# [What to produce]
Copy the listing below line for line, starting at its first line and ending with the line that has "IDLE and every" in it. Add nothing.

BEGIN

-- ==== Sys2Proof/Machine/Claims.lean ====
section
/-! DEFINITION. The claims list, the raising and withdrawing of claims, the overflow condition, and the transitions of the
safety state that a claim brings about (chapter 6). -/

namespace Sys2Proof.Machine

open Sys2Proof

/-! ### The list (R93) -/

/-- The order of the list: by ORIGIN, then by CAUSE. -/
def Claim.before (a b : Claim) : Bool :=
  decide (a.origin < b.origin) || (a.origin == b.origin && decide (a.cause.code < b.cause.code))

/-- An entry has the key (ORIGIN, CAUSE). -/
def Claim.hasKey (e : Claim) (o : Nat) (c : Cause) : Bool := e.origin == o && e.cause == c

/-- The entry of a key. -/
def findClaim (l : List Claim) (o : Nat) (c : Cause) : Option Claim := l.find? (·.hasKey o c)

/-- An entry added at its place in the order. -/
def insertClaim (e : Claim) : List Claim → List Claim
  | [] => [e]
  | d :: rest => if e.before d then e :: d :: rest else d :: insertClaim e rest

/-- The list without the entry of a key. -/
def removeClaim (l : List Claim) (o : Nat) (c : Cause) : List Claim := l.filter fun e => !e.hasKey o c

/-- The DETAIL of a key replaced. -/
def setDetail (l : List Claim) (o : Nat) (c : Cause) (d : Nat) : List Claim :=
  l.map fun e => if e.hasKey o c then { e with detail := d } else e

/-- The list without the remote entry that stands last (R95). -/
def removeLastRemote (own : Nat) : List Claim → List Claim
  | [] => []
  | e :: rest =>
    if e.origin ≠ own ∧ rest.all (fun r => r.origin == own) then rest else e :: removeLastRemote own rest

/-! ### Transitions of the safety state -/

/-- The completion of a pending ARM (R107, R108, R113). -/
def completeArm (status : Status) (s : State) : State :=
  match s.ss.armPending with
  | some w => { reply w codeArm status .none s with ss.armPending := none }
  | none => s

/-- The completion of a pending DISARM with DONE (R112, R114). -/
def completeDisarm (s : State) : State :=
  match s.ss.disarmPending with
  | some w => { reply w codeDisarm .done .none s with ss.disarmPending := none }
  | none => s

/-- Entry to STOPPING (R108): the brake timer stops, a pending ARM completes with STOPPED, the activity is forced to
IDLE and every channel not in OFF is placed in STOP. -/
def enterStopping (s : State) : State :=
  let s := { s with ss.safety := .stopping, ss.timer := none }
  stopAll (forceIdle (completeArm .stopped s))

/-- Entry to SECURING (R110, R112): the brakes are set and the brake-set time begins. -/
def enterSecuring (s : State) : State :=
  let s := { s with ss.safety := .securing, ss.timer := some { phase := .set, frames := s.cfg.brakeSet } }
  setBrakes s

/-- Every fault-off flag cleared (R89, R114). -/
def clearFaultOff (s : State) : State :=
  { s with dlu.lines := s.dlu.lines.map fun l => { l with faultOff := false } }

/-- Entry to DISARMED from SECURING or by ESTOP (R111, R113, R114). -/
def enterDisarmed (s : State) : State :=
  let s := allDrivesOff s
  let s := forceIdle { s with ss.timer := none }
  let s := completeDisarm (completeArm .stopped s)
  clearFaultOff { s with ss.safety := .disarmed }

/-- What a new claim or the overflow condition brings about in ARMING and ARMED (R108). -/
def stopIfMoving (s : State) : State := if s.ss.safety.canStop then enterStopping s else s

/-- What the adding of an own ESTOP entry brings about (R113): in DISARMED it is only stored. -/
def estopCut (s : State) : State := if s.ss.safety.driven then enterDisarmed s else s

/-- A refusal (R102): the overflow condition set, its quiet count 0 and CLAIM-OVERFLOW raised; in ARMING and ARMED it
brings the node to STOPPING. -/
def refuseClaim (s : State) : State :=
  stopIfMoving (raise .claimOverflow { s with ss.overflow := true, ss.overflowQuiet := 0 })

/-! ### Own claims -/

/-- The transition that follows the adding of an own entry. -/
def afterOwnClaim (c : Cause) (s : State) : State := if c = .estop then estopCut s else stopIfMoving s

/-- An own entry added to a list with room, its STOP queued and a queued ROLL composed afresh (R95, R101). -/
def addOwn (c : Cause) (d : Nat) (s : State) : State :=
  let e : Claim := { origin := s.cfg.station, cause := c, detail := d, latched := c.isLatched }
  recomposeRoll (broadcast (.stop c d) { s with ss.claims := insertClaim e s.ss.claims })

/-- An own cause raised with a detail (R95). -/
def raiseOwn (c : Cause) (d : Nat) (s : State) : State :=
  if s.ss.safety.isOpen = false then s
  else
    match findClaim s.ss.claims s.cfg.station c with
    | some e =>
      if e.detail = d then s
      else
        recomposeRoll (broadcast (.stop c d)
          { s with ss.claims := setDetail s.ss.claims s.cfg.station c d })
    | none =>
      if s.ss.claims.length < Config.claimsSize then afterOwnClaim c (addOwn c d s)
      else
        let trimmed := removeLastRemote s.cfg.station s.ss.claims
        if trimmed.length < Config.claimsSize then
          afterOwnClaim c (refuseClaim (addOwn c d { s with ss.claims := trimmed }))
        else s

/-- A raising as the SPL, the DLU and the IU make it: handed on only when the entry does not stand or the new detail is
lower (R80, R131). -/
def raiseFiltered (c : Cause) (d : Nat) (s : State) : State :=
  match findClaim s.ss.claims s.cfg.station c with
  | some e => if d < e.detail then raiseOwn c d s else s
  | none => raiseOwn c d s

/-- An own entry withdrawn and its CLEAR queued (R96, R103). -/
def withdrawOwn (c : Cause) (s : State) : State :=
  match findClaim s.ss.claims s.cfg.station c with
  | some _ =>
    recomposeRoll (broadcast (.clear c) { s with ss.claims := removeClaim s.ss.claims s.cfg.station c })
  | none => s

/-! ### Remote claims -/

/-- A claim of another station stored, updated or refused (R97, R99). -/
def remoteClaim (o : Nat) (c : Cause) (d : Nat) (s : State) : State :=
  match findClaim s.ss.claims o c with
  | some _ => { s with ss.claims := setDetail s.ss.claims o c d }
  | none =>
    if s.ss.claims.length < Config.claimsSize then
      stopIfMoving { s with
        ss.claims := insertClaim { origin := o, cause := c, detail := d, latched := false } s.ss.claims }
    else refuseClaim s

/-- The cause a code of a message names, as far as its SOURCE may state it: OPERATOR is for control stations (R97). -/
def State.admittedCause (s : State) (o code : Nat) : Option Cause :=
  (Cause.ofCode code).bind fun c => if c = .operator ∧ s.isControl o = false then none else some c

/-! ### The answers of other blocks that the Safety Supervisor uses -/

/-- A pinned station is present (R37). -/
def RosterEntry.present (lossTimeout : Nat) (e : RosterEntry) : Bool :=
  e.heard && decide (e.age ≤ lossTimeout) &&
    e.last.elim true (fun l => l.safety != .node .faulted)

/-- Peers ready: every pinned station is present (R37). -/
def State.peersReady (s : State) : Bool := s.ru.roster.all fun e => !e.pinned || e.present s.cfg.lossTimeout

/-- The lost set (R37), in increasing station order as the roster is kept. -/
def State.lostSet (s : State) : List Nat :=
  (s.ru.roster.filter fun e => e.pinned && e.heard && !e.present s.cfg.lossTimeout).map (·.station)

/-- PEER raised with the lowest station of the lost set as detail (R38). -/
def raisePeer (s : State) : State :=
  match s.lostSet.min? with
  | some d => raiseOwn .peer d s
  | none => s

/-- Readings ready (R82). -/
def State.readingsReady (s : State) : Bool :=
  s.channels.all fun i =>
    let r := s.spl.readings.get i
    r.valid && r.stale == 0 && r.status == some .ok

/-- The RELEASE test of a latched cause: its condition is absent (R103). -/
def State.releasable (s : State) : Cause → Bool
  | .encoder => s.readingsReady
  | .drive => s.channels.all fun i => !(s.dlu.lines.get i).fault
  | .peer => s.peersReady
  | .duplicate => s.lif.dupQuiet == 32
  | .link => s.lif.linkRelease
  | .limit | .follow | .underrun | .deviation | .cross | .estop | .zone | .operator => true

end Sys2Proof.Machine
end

END

# [Your solution]
-- ==== Sys2Proof/Machine/Claims.lean ====
section
/-! DEFINITION. The claims list, the raising and withdrawing of claims, the overflow condition, and the transitions of the
safety state that a claim brings about (chapter 6). -/

namespace Sys2Proof.Machine

open Sys2Proof

/-! ### The list (R93) -/

/-- The order of the list: by ORIGIN, then by CAUSE. -/
def Claim.before (a b : Claim) : Bool :=
  decide (a.origin < b.origin) || (a.origin == b.origin && decide (a.cause.code < b.cause.code))

/-- An entry has the key (ORIGIN, CAUSE). -/
def Claim.hasKey (e : Claim) (o : Nat) (c : Cause) : Bool := e.origin == o && e.cause == c

/-- The entry of a key. -/
def findClaim (l : List Claim) (o : Nat) (c : Cause) : Option Claim := l.find? (·.hasKey o c)

/-- An entry added at its place in the order. -/
def insertClaim (e : Claim) : List Claim → List Claim
  | [] => [e]
  | d :: rest => if e.before d then e :: d :: rest else d :: insertClaim e rest

/-- The list without the entry of a key. -/
def removeClaim (l : List Claim) (o : Nat) (c : Cause) : List Claim := l.filter fun e => !e.hasKey o c

/-- The DETAIL of a key replaced. -/
def setDetail (l : List Claim) (o : Nat) (c : Cause) (d : Nat) : List Claim :=
  l.map fun e => if e.hasKey o c then { e with detail := d } else e

/-- The list without the remote entry that stands last (R95). -/
def removeLastRemote (own : Nat) : List Claim → List Claim
  | [] => []
  | e :: rest =>
    if e.origin ≠ own ∧ rest.all (fun r => r.origin == own) then rest else e :: removeLastRemote own rest

/-! ### Transitions of the safety state -/

/-- The completion of a pending ARM (R107, R108, R113). -/
def completeArm (status : Status) (s : State) : State :=
  match s.ss.armPending with
  | some w => { reply w codeArm status .none s with ss.armPending := none }
  | none => s

/-- The completion of a pending DISARM with DONE (R112, R114). -/
def completeDisarm (s : State) : State :=
  match s.ss.disarmPending with
  | some w => { reply w codeDisarm .done .none s with ss.disarmPending := none }
  | none => s

/-- Entry to STOPPING (R108): the brake timer stops, a pending ARM completes with STOPPED, the activity is forced to
IDLE and every channel not in OFF is placed in STOP. -/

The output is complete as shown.